National economies shown to influence obesity, diabetes rates

Obesity rates in the U.S. have reached epidemic proportions. This is leading to a sharp increase in the number of people who have type 2 diabetes. Now, a new study from Oxford University researchers shows that the country's economic system may be one of the greatest contributing factors.

The researchers reported in the journal Economics and Human Biology that the stress of competing in a liberal-market society with relatively few social safety nets causes people to overeat, which may lead to obesity and type 2 diabetes.

The numbers bear out their hypothesis. The researchers compared the obesity rates of 11 prosperous nations from around the world and also analyzed the nations' economic and political systems. They found that countries where markets are loosely regulated and there are few resources to fall back on for those who have lost their job tend to have higher obesity rates.

For example, in the U.S., where there is less corporate regulation and fewer social safety nets than in other countries, the obesity rate is slightly above 30 percent. By contrast, Norway, which offers citizens far more social programs, has an obesity rate of just 5 percent.

The trend held across the board.
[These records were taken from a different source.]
theorem fireDue_eff (p : Port) (pos : BitVec 32) (s : State) : Eff [.portA, .portB, .emit, .beacon] s (fireDue p pos s) := by
  unfold fireDue
  dsimp only
  exact Eff.foldl (fun _ _ => Eff.foldl (fun _ _ => (fireLevel_eff _ _ _ _).mono rfl) _ (Eff.refl _ _)) _ ((updWheel_eff _ _ _
      (by exact fun _ => id)).mono rfl)

end Sys2Proof.Laws
end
Liberal-market countries like the UK, Canada and Australia had a very high prevalence of obesity, while more socialized nations like Germany, Finland and Italy had far fewer overweight individuals. This likely limits the number of citizens who develop type 2 diabetes.

"It may be that the economic benefits of flexible and open markets come at a price to personal and public health which is rarely taken into account," the researchers wrote in their report. "Basically, our hypothesis is that market-liberal reforms have stimulated competition in both the work environment and in what we consume, and this has undermined personal stability and security."